US’ ‘school choice’ model
There is international precedent for this. US states like Arizona and Florida have introduced voucher programs and education savings accounts. Sweden’s universal voucher system has led to the proliferation of tuition-free, high-quality private schools under government oversight. In India, pilot programs in Gujarat and Andhra Pradesh have shown measurable learning gains among students who received school choice vouchers.
The fiscal case is equally compelling. Education is among the top three bureaucratic employers in Indian states, alongside the civil services and state electricity boards. In Punjab, more than 52% of the education budget goes to salaries and pensions—a structural cost that escalates each year, regardless of learning outcomes. Simply raising funding without restructuring how it’s spent deepens inefficiency. In contrast, a rental-plus-voucher system—where the state leases infrastructure to private operators and funds students directly—could dramatically cut waste and foster a new generation of education entrepreneurs accountable to parents, not ministries.

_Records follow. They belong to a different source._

-- ==== Sys2Proof/Machine/Operands.lean ====
section
/-! DEFINITION. Operand forms of micro-ops: index registers, addresses, windows, bank claims and the
effects in flight of a cluster (chapter 04). -/

namespace Sys2Proof.Machine

open Sys2Proof

/-! ## Registers of a stream core (R117) -/

/-- The core `n` of a cluster. -/
def cluCore (c : Cluster) (n : Nat) : Core := tabGet {} c.cores n

/-- A cluster with core `n` changed. -/
def cluSetCore (c : Cluster) (n : Nat) (k : Core) : Cluster := { c with cores := tabPut {} c.cores n k }

/-- An index register; I0 reads 0. -/
def coreIdx (k : Core) (r : Nat) : W32 := if r = 0 then 0 else tabGet 0 k.idx r

/-- Write an index register; writes to I0 are ignored. -/
def coreSetIdx (k : Core) (r : Nat) (v : W32) : Core :=
  if r = 0 then k else { k with idx := tabPut 0 k.idx r v }

/-- A completion counter. -/
def coreCt (k : Core) (r : Nat) : W32 := tabGet 0 k.ct r

/-- Write a completion counter. -/
def coreSetCt (k : Core) (r : Nat) (v : W32) : Core := { k with ct := tabPut 0 k.ct r v }

/-- A row mask; selector 0 is every row live (R102). -/
def coreMask (k : Core) (r : Nat) : BitVec 256 :=
  if r = 0 then BitVec.allOnes 256 else tabGet 0 k.masks r

/-- Lane `l` of vector register `r`. -/
def coreLane (k : Core) (r l : Nat) : W32 := tabGet 0 k.v (r * 64 + l)

/-- Write lanes of a vector register. -/
def coreSetLanes (k : Core) (r : Nat) (l : List (Nat × W32)) : Core :=
  { k with v := tabPuts 0 k.v (l.map fun p => (r * 64 + p.1, p.2)) }

/-! ## Addresses and windows (R129, R133) -/

/-- Number of granules of cluster memory (R129). -/
def granules : Nat := 0x60000

/-- An address field with an index register added, modulo 2^32 (R133). -/
def ixAdd (a : Nat) (i : W32) : Nat := (a + i.toNat) % 2 ^ 32

/-- Whether the range of `n` units from `a` lies wholly within one window with the permission. -/
def inWindow (ws : List Window) (write : Bool) (a n : Nat) : Bool :=
  ws.any fun x => decide (x.base ≤ a) && decide (a + n ≤ x.base + x.len) && decide (0 < x.len) &&
    (if write then x.w else x.r)

/-- Whether the bytes `a` to `a + n - 1` of cluster memory may be touched. -/
def bytesOk (k : Core) (write : Bool) (a n : Nat) : Bool :=
  n == 0 || (decide (a + n ≤ granules * 64) &&
    inWindow k.cwin write (a / 64) ((a + n - 1) / 64 + 1 - a / 64))

/-- The granules that the bytes `a` to `a + n - 1` cover (R131). -/
def granulesOf (a n : Nat) : List Nat :=
  if n = 0 then [] else (List.range ((a + n - 1) / 64 + 1 - a / 64)).map (· + a / 64)

/-! ## Pattern faults of a micro-op (R229) -/

/-- What a micro-op reports of a pattern fault. -/
structure Pf where
  code : Byte
  detail : W16 := 0
  addr : W32 := 0
  entry : W16 := 0xFFFF
  link : BitVec 4 := 0
  slot : Option (BitVec 12) := none
  deriving DecidableEq, Repr

/-- ADR with its kind (R229) and the offending value. -/
def pfAdr (kind v : Nat) : Pf := { code := 0x05, detail := BitVec.ofNat 16 kind, addr := BitVec.ofNat 32 v }

/-- BCL with its kind, the earlier claimant, the bank or unit, and the granule (R229). -/
def pfBcl (kind claimant unit granule : Nat) : Pf :=
  { code := 0x03, detail := BitVec.ofNat 16 (kind * 8192 + claimant * 256 + unit),
    addr := BitVec.ofNat 32 granule }

/-! ## Bank claims (R130, R131) -/

/-- The granule accesses of a micro-op: budgeted cycle and granule. -/
abbrev Accesses := List (Nat × Nat)

/-- The bank of a granule (R129). -/
def bankOf (g : Nat) : Nat := g % 32

/-- The claimant that holds a bank in a cycle. -/
def claimFind (cl : List (Nat × Nat × Nat)) (cyc bank : Nat) : Option Nat :=
  (cl.find? fun x => x.1 == cyc && x.2.1 == bank).map fun x => x.2.2

/-- Add accesses one by one; the first that clashes is a BCL. -/
def claimAll (who : Nat) : Accesses → List (Nat × Nat × Nat) → List (Nat × Nat × Nat) ⊕ Pf
  | [], cl => .inl cl
  | (t, g) :: l, cl =>
    match claimFind cl t (bankOf g) with
    | some w => .inr (pfBcl 0 w (bankOf g) g)
    | none => claimAll who l ((t, bankOf g, who) :: cl)

/-! ## Effects in flight -/

/-- Rising order of effects: by cycle, what becomes visible before what reads. -/
def pendKey (p : Pend) : Nat := 2 * p.cycle + p.reads.toNat

/-- Add an effect behind those of the same place. -/
def pendIns (p : Pend) : List Pend → List Pend
  | [] => [p]
  | q :: l => if pendKey p < pendKey q then p :: q :: l else q :: pendIns p l

/-- Add several effects to a cluster. -/
def cluPend (c : Cluster) (l : List Pend) : Cluster :=
  { c with inflight := l.foldl (fun acc p => pendIns p acc) c.inflight }

/-- Flags set in a cluster's engines, with its share of the round record (R77, R78). -/
def cluFlags (c : Cluster) (m v : Flags) : Cluster :=
  { c with mflags := c.mflags ||| m, vflags := c.vflags ||| v, mrec := c.mrec ||| m, vrec := c.vrec ||| v }

/-! ### A row of an MMA (R91 to R94, R106) -/

/-- Significand and flags of element `k` of block `j` of column `n` of a tile. -/
def tileElem (b : TileBuf) (kblk : Nat) (wf : ElemFmt) (n j k : Nat) : Int × Flags :=
  let i := n * kblk * 32 + j * 32 + k
  match wf with
  | .t5 =>
    let x := (b.elems.drop (t5ElemOff i)).headD 0
    (t5Digit x (i % 65536 % 5), flagIf (!t5Valid x) flagIv)
  | _ => elemSig wf (packedElem (elemW wf) b.elems i)

/-- Scale byte of block `j` of column `n` of a tile. -/
def tileScale (b : TileBuf) (ncol kblk : Nat) (wf : ElemFmt) (n j : Nat) : Byte :=
  match wf with
  | .t5 => (b.elems.drop (t5ScaleOff (ncol * kblk * 32) (n * kblk * 32 + j * 32))).headD 0
  | _ => (b.scales.drop (n * kblk + j)).headD 0

/-- Significands and flags of the activation elements of one block. -/
def actBlock (row : List Byte) (af : ElemFmt) (j : Nat) : List (Int × Flags) :=
  (List.range 32).map fun k => elemSig af ((row.drop (j * 32 + k)).headD 0).toNat

/-- The chunk of one column for one row, with the flags of its alignment; a block with an invalid scale on either side is excluded
(R92). -/
def columnChunk (b : TileBuf) (row scales : List Byte) (af : ElemFmt) (ncol kblk : Nat) (wf : ElemFmt)
    (n : Nat) : Acc × Flags :=
  let blocks := (List.range kblk).filterMap fun j =>
    let sw := tileScale b ncol kblk wf n j
    let sa := (scales.drop j).headD 0
    if sw = 0xFF ∨ sa = 0xFF then none
    else
      let ws := (List.range 32).map (tileElem b kblk wf n j)
      let sum := ((ws.zip (actBlock row af j)).map fun p => p.1.1 * p.2.1).sum
      some (⟨sum, (sw.toNat : Int) - 127 + ((sa.toNat : Int) - 127)⟩ : BlockSum)
  chunkOf wf af blocks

Imagine the government leasing school buildings to private operators—educational trusts, NGOs, or socially responsible corporations—who then run the schools, hire staff, and are paid based on enrollment and student performance with vouchers per child. Lease payments due to Government could be deducted from the voucher amount, saving government resources and monetizing infrastructure. Where no lease is needed, the full voucher amount would be paid toward tuition. Transparent audits and performance tracking would ensure accountability and safeguard public money.
Political will is key
Yes, reform would require political will. Unions may resist. Bureaucrats may feel threatened. Equity concerns will surface. But none of these challenges are insurmountable. Teachers can be retained under new systems or offered early retirement. Minimum access quotas for disadvantaged students can be mandated by law. Technology can monitor outcomes, and third-party audits can ensure transparency.
India’s education spending has long hovered between 2.8% and 3.1% of GDP—well below the recommended 6%. This chronic underinvestment, paired with ineffective delivery, has left schools under-resourced and learning outcomes poor. Punjab, like many states, simply cannot afford to spend ₹64,000 per student and continue to produce children who cannot read or do basic math. If such a significant investment fails to deliver foundational skills, then the system is broken.
A model where money follows the student—where choice, competition, and outcomes drive improvement—is not just bold. It is necessary. Embracing public-private partnerships and moving beyond the outdated monopoly of state delivery can elevate learning, foster innovation, and ensure value for public investment. With thoughtful design, accountability, and safeguards, India can build a system worthy of its children. The time to act is now.